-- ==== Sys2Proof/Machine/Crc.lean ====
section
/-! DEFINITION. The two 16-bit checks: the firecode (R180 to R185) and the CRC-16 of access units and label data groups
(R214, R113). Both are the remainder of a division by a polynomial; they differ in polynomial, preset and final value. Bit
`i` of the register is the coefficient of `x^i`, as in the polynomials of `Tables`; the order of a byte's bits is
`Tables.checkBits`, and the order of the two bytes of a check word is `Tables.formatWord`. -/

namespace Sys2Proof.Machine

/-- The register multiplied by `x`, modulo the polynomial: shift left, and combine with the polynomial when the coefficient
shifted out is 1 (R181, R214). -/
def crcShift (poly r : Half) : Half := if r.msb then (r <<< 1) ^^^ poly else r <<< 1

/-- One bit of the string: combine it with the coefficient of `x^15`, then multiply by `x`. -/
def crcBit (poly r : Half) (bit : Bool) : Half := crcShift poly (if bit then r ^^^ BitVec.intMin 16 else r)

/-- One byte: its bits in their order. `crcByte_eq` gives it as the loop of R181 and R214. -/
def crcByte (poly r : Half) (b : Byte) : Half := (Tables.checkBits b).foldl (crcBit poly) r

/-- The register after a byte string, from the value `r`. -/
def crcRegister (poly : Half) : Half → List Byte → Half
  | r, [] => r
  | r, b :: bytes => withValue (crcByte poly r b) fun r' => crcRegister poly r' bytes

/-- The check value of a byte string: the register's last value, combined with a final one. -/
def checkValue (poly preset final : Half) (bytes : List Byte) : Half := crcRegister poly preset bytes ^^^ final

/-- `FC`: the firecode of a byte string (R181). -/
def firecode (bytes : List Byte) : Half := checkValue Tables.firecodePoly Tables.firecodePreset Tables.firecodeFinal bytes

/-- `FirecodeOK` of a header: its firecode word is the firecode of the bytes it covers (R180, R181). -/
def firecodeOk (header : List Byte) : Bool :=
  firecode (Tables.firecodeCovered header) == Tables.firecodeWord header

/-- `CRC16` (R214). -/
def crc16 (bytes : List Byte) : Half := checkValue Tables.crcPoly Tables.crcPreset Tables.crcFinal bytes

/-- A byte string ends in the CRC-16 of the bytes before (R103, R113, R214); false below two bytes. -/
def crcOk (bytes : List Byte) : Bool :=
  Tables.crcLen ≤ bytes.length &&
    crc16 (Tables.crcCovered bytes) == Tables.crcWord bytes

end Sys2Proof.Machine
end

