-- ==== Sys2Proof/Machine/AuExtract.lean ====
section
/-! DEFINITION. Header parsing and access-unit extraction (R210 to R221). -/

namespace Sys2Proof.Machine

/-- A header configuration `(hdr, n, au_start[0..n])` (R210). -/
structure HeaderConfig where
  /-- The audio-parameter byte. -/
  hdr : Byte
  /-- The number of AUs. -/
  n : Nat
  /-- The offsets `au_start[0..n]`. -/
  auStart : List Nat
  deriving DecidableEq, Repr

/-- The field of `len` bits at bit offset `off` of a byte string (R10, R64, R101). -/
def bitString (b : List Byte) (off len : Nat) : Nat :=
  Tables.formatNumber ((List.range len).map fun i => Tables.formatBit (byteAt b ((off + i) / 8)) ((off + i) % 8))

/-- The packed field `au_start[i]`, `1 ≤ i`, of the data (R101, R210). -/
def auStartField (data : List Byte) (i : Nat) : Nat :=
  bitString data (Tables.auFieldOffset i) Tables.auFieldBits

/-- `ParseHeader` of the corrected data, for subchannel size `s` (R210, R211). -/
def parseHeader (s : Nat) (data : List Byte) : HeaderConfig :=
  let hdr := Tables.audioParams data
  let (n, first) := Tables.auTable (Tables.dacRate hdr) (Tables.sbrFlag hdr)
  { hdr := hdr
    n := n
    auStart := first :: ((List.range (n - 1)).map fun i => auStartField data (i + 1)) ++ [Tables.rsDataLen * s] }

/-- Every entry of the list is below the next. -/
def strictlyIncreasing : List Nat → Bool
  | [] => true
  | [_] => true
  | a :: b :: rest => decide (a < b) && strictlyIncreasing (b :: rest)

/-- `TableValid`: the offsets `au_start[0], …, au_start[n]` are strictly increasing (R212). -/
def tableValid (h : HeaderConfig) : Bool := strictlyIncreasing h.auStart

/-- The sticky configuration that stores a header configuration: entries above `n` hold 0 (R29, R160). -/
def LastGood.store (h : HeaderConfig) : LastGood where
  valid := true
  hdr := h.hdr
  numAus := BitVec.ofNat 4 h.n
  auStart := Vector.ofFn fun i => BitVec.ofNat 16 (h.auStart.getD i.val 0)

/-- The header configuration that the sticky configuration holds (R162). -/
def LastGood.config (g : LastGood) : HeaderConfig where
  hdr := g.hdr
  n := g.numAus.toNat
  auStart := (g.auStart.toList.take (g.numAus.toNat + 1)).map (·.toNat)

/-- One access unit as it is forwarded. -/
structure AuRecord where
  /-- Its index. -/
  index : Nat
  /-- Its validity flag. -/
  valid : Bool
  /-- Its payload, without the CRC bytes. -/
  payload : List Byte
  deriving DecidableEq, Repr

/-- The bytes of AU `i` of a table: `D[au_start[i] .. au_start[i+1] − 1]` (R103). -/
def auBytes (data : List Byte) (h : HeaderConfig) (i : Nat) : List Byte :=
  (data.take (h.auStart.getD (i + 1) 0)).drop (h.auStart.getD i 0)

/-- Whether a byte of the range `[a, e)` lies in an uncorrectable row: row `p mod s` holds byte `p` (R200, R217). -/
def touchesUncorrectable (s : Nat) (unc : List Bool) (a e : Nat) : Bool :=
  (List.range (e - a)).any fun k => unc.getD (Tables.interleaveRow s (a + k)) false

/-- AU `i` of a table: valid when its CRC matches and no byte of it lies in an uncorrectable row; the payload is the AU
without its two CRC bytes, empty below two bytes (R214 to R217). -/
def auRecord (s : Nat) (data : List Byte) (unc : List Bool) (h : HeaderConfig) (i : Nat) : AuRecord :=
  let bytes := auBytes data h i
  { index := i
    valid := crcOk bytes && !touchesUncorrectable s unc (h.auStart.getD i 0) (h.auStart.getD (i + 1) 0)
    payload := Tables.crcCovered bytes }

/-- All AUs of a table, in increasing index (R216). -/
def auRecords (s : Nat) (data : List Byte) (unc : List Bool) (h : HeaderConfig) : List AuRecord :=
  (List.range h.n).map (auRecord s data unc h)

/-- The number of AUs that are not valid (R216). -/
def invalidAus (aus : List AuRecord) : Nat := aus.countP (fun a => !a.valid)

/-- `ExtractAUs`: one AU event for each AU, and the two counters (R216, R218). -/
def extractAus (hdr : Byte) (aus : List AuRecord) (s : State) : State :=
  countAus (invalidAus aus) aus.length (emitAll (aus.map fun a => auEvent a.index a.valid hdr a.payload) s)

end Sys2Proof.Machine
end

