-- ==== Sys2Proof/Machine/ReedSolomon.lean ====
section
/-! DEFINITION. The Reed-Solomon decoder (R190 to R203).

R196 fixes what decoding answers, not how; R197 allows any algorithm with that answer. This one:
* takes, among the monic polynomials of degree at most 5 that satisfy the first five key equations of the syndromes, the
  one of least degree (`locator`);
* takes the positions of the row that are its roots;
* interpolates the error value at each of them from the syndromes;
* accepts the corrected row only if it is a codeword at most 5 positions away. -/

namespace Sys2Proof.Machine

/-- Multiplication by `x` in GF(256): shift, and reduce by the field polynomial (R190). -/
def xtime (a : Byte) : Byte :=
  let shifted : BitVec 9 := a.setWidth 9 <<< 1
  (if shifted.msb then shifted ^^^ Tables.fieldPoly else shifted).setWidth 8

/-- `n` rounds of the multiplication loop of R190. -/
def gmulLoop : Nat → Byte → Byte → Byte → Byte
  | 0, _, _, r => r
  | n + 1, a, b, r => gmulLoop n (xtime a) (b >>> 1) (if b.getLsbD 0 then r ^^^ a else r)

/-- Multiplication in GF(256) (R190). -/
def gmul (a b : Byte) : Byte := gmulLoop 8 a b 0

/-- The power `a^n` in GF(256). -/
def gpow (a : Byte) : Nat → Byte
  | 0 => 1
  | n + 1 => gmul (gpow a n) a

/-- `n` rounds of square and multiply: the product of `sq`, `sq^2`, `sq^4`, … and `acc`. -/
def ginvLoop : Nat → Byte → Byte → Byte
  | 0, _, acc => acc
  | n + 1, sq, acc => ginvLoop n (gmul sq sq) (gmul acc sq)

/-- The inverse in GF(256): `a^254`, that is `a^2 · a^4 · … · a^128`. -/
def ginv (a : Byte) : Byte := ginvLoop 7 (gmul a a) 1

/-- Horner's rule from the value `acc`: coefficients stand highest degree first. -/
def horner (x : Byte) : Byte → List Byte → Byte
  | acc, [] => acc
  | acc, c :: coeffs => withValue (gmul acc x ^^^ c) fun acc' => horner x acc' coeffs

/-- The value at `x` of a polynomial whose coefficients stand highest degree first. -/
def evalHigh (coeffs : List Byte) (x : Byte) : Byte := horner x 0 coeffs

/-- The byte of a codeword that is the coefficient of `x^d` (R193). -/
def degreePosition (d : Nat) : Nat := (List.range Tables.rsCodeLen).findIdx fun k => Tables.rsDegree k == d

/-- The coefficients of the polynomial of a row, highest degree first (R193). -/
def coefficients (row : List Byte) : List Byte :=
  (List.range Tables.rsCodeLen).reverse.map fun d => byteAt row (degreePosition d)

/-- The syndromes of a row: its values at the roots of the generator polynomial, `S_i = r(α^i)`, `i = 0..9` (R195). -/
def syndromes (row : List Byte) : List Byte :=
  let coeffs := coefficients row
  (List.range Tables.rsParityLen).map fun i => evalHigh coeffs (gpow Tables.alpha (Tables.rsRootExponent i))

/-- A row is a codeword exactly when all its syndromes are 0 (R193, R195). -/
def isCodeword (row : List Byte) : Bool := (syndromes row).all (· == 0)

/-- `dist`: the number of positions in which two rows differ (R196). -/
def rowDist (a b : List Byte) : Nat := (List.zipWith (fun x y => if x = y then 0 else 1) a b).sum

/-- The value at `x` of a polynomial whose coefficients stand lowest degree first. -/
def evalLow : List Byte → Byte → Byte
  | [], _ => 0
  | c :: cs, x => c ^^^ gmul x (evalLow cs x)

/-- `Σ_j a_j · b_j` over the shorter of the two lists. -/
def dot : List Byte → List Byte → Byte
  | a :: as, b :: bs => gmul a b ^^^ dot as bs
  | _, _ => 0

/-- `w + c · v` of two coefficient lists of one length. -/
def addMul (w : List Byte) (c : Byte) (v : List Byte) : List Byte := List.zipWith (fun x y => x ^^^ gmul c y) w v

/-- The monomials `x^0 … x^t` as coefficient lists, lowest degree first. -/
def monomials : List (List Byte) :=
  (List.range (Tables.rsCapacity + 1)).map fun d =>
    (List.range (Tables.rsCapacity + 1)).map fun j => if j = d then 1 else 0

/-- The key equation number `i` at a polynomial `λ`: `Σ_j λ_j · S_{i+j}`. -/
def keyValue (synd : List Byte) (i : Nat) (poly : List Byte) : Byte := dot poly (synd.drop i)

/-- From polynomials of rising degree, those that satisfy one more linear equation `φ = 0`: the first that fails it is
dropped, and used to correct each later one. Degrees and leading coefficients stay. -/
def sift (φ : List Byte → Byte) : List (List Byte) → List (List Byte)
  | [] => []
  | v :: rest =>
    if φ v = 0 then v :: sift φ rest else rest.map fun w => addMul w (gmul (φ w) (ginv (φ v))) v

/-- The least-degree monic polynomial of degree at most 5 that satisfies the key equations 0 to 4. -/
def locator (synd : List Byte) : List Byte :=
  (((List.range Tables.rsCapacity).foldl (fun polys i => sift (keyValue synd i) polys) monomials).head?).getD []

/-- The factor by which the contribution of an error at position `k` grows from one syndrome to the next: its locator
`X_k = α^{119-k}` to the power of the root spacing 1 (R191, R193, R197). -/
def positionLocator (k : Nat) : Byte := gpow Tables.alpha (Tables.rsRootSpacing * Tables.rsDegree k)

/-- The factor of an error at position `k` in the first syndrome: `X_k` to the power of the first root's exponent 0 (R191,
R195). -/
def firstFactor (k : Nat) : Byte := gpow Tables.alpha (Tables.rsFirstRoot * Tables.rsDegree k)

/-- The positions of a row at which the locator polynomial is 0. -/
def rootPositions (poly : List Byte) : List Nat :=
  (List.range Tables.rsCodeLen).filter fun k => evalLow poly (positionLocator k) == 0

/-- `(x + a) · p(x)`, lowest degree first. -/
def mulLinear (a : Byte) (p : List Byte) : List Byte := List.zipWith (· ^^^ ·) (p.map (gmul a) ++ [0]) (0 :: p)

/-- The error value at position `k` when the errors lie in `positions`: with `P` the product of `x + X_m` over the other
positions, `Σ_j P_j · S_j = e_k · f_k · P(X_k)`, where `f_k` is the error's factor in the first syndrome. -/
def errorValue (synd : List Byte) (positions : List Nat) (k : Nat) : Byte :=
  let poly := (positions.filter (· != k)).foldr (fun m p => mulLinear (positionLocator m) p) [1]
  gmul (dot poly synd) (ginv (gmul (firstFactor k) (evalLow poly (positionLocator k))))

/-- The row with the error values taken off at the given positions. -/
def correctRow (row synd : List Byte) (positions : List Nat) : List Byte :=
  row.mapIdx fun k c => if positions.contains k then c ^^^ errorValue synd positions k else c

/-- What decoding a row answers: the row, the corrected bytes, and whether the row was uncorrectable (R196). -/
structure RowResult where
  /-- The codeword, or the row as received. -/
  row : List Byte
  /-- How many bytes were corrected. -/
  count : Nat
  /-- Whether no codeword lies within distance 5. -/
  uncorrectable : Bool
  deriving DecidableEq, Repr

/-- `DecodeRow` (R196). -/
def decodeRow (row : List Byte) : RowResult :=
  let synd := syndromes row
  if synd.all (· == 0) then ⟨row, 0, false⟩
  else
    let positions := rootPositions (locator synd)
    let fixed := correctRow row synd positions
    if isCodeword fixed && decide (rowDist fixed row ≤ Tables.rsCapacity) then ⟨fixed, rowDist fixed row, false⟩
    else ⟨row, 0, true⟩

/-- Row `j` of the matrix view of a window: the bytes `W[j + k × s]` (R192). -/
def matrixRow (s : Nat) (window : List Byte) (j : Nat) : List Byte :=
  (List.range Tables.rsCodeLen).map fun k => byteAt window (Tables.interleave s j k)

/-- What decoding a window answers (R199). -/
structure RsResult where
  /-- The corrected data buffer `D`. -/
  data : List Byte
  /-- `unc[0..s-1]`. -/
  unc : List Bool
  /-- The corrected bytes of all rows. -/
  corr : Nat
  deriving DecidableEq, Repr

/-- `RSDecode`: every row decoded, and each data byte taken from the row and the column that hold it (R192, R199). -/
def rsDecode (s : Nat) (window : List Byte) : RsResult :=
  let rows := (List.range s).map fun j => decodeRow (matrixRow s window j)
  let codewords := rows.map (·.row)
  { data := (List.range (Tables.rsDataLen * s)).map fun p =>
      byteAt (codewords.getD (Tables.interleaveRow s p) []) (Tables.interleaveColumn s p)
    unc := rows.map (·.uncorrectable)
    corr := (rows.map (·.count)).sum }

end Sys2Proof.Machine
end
* * *
EXERCISE DIRECTIONS —
Retype the entries above exactly, but only from the line containing "two lists. -/" through the line containing "(List.range (Tables.rsCapacity + 1)).map fun j", both included.

SOLUTION BELOW —
/-- `Σ_j a_j · b_j` over the shorter of the two lists. -/
def dot : List Byte → List Byte → Byte
  | a :: as, b :: bs => gmul a b ^^^ dot as bs
  | _, _ => 0

/-- `w + c · v` of two coefficient lists of one length. -/
def addMul (w : List Byte) (c : Byte) (v : List Byte) : List Byte := List.zipWith (fun x y => x ^^^ gmul c y) w v

/-- The monomials `x^0 … x^t` as coefficient lists, lowest degree first. -/
def monomials : List (List Byte) :=
  (List.range (Tables.rsCapacity + 1)).map fun d =>
    (List.range (Tables.rsCapacity + 1)).map fun j => if j = d then 1 else 0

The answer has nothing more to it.